(Source data)
•••

section
variable (s : State)
@[simp] theorem replayIrq_a : (replayIrq s).a = s.a := by unfold replayIrq; split <;> rfl
@[simp] theorem replayIrq_x : (replayIrq s).x = s.x := by unfold replayIrq; split <;> rfl
@[simp] theorem replayIrq_y : (replayIrq s).y = s.y := by unfold replayIrq; split <;> rfl
@[simp] theorem replayIrq_sp : (replayIrq s).sp = s.sp := by unfold replayIrq; split <;> rfl
@[simp] theorem replayIrq_p : (replayIrq s).p = s.p := by unfold replayIrq; split <;> rfl
@[simp] theorem replayIrq_pc : (replayIrq s).pc = s.pc := by unfold replayIrq; split <;> rfl
@[simp] theorem replayIrq_clock : (replayIrq s).clock = s.clock := by unfold replayIrq; split <;> rfl
@[simp] theorem replayIrq_ram : (replayIrq s).ram = s.ram := by unfold replayIrq; split <;> rfl
@[simp] theorem replayIrq_rom : (replayIrq s).rom = s.rom := by unfold replayIrq; split <;> rfl
@[simp] theorem replayIrq_bankMode : (replayIrq s).bankMode = s.bankMode := by unfold replayIrq; split <;> rfl
@[simp] theorem replayIrq_kb : (replayIrq s).kb = s.kb := by unfold replayIrq; split <;> rfl
@[simp] theorem replayIrq_tape : (replayIrq s).tape = s.tape := by unfold replayIrq; split <;> rfl
@[simp] theorem replayIrq_snd : (replayIrq s).snd = s.snd := by unfold replayIrq; split <;> rfl
@[simp] theorem replayIrq_vid : (replayIrq s).vid = s.vid := by unfold replayIrq; split <;> rfl
@[simp] theorem replayIrq_power : (replayIrq s).power = s.power := by unfold replayIrq; split <;> rfl
@[simp] theorem replayIrq_out : (replayIrq s).out = s.out := by unfold replayIrq; split <;> rfl
@[simp] theorem replayIrq_draws : (replayIrq s).draws = s.draws := by unfold replayIrq; split <;> rfl
end

theorem stackSlot_ne {a b : Byte} (h : a ≠ b) : stackSlot a ≠ stackSlot b := by
  intro e
  apply h
  apply BitVec.eq_of_toNat_eq
  simp only [stackSlot] at e
  omega

theorem stackSlot_bounds (sp : Byte) : 0x100 ≤ stackSlot sp ∧ stackSlot sp < 0x200 := by
  have := sp.isLt
  simp only [stackSlot]
  omega

/-- A 16-bit push: the two bytes, and every other RAM byte as before. -/
theorem push16_ramAt (w : Addr) (s : State) :
    (push16 w s).ramAt (stackSlot s.sp) = hiByte w ∧ (push16 w s).ramAt (stackSlot (s.sp - 1)) = loByte w ∧
      ∀ b, b ≠ stackSlot s.sp → b ≠ stackSlot (s.sp - 1) → (push16 w s).ramAt b = s.ramAt b := by
  rw [push16]
  have e : (push (hiByte w) s).sp = s.sp - 1 := push_sp _ _
  refine ⟨?_, ?_, fun b h1 h2 => ?_⟩
  · rw [push_ramAt_other (by rw [e]; exact stackSlot_ne (by bv_omega))]
    exact push_ramAt_same _ _
  · have := push_ramAt_same (loByte w) (push (hiByte w) s)
    rw [e] at this
    exact this
  · rw [push_ramAt_other (by rw [e]; exact h2), push_ramAt_other (by exact h1)]

/-- Reading a vector gives the address it holds, and changes nothing. -/
theorem read16_vectorAt {v : Addr} {n : Nat} (hn : v.toNat = n) (h1 : 0xC100 ≤ n) (h2 : n < 0xFFFF) (s : State) :
    read16 v s = (s.vectorAt n, s) := by
  have e : (v + 1).toNat = n + 1 := by
    simp [BitVec.toNat_add]
    omega
  rw [read16_vector (by omega) (by omega), e, hn, State.vectorAt]
  cases s.bankMode <;> simp [word_eq_ofNat]

/-- A vector depends on the bank, ROM, and RAM above page 1. -/
theorem vectorAt_congr {s t : State} {n : Nat} (hb : t.bankMode = s.bankMode) (hr : ∀ k, t.romAt k = s.romAt k)
    (h : ∀ k, 0x200 ≤ k → t.ramAt k = s.ramAt k) (hn : 0x200 ≤ n) : t.vectorAt n = s.vectorAt n := by
  simp only [State.vectorAt, hb, hr]
  rw [h (n + 1) (by omega), h n hn]

/-- Entering an interrupt, said whole: the frame is pushed, `S` is 3 less, `P` is as given, `PC` is the address the vector
holds, 7 cycles pass, and nothing else changes. -/
theorem enterInterrupt_effect (ret : Addr) (status p' : Byte) {v : Addr} {n : Nat} (hn : v.toNat = n) (h1 : 0xC100 ≤ n)
    (h2 : n < 0xFFFF) (s : State) :
    (∃ ram, enterInterrupt ret status p' v s =
      { s with sp := s.sp - 3, p := p', pc := s.vectorAt n, clock := s.clock + 7, ram := ram }) ∧
      framePushed ret status s (enterInterrupt ret status p' v s) := by
  have hs : s.sp - 2 - 1 = s.sp - 3 := by bv_omega
  obtain ⟨a1, a2, a3⟩ := push16_ramAt ret s
  have b1 := push_ramAt_same status (push16 ret s)
  have b2 : ∀ b, b ≠ stackSlot (s.sp - 2) → (push status (push16 ret s)).ramAt b = (push16 ret s).ramAt b :=
    fun b hb => push_ramAt_other (by rw [push16_sp]; exact hb)
  rw [push16_sp] at b1
  have hv : ((push status (push16 ret s)).setP p').vectorAt n = s.vectorAt n := by
    refine vectorAt_congr ?_ (fun k => ?_) (fun k hk => ?_) (by omega)
    · simp
    · simp [State.romAt]
    · show (push status (push16 ret s)).ramAt k = _
      have := stackSlot_bounds s.sp
      have := stackSlot_bounds (s.sp - 1)
      have := stackSlot_bounds (s.sp - 2)
      rw [b2 _ (by omega), a3 _ (by omega) (by omega)]
  refine ⟨⟨(push status (push16 ret s)).ram, ?_⟩, ?_, ?_, ?_, ?_⟩
  · rw [enterInterrupt]
    simp only [read16_vectorAt hn h1 h2, hv]
    rw [push_eq, push16_eq, tick]
    simp only [State.setClock, State.setPc, State.setP, State.setSp, State.writeRam, State.setRam, hs]
  all_goals
    simp only [enterInterrupt, read16_vectorAt hn h1 h2, tick, State.ramAt, State.setClock_ram, State.setPc_ram,
      State.setP_ram]
  · change (push status (push16 ret s)).ramAt _ = _
    rw [b2 _ (stackSlot_ne (by bv_omega)), a1, hiByte_eq_ofNat]
  · change (push status (push16 ret s)).ramAt _ = _
    rw [b2 _ (stackSlot_ne (by bv_omega)), a2, loByte_eq_ofNat]
  · exact b1
  · intro b h3 h4 h5
    change (push status (push16 ret s)).ramAt _ = s.ramAt _
    rw [b2 _ h5, a3 _ h3 h4]

/-- Entering an interrupt, field by field. -/
theorem enterInterrupt_kept (ret : Addr) (status p' : Byte) (vector : Addr) (s : State) :
    let t := enterInterrupt ret status p' vector s
    t.a = s.a ∧ t.x = s.x ∧ t.y = s.y ∧ t.sp = s.sp - 3 ∧ t.p = p' ∧ t.latches = s.latches ∧
    t.pendingIrq = s.pendingIrq ∧ t.clock = s.clock + 7 ∧ t.rom = s.rom ∧ t.power = s.power := by
  have h : s.sp - 2#8 - 1#8 = s.sp - 3#8 := by bv_omega
  simp [enterInterrupt, h]

section
variable (s : State)
/-! What each operation adds to the clock (70 R350). -/
@[simp] theorem tick_clock (k : Nat) : (tick k s).clock = s.clock + k := rfl
@[simp] theorem store_clock (m : MemOperand) (v : Byte) : (store m v s).clock = s.clock := by simp [store_eq]
@[simp] theorem modify_clock (m : MemOperand) (f : Byte → Byte → Byte × Byte) : (modify m f s).clock = s.clock := by
  simp [modify_eq]
@[simp] theorem pop_clock : (pop s).2.clock = s.clock := by simp [pop_eq]
@[simp] theorem pop16_clock : (pop16 s).2.clock = s.clock := by simp [pop16_eq]
@[simp] theorem enterInterrupt_clock (ret : Addr) (st p' : Byte) (v : Addr) :
    (enterInterrupt ret st p' v s).clock = s.clock + 7 := (enterInterrupt_kept ret st p' v s).2.2.2.2.2.2.2.1
@[simp] theorem returnFromInterrupt_clock : (returnFromInterrupt s).clock = s.clock := by simp [returnFromInterrupt]
@[simp] theorem emit_clock (sig : Signal) : (s.emit sig).clock = s.clock := rfl
@[simp] theorem branchIf_clock (c : Bool) (n : Byte) :
    (branchIf c n s).clock = s.clock + 2 + (if c then 1 else 0) := by cases c <;> rfl
end

end Sys2Proof.Machine
end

•••

Begin with the line that contains "by simp [store_eq]" and print each line exactly until the data ends, including the last line.

@[simp] theorem store_clock (m : MemOperand) (v : Byte) : (store m v s).clock = s.clock := by simp [store_eq]
@[simp] theorem modify_clock (m : MemOperand) (f : Byte → Byte → Byte × Byte) : (modify m f s).clock = s.clock := by
  simp [modify_eq]
@[simp] theorem pop_clock : (pop s).2.clock = s.clock := by simp [pop_eq]
@[simp] theorem pop16_clock : (pop16 s).2.clock = s.clock := by simp [pop16_eq]
@[simp] theorem enterInterrupt_clock (ret : Addr) (st p' : Byte) (v : Addr) :
    (enterInterrupt ret st p' v s).clock = s.clock + 7 := (enterInterrupt_kept ret st p' v s).2.2.2.2.2.2.2.1
@[simp] theorem returnFromInterrupt_clock : (returnFromInterrupt s).clock = s.clock := by simp [returnFromInterrupt]
@[simp] theorem emit_clock (sig : Signal) : (s.emit sig).clock = s.clock := rfl
@[simp] theorem branchIf_clock (c : Bool) (n : Byte) :
    (branchIf c n s).clock = s.clock + 2 + (if c then 1 else 0) := by cases c <;> rfl
end

end Sys2Proof.Machine
end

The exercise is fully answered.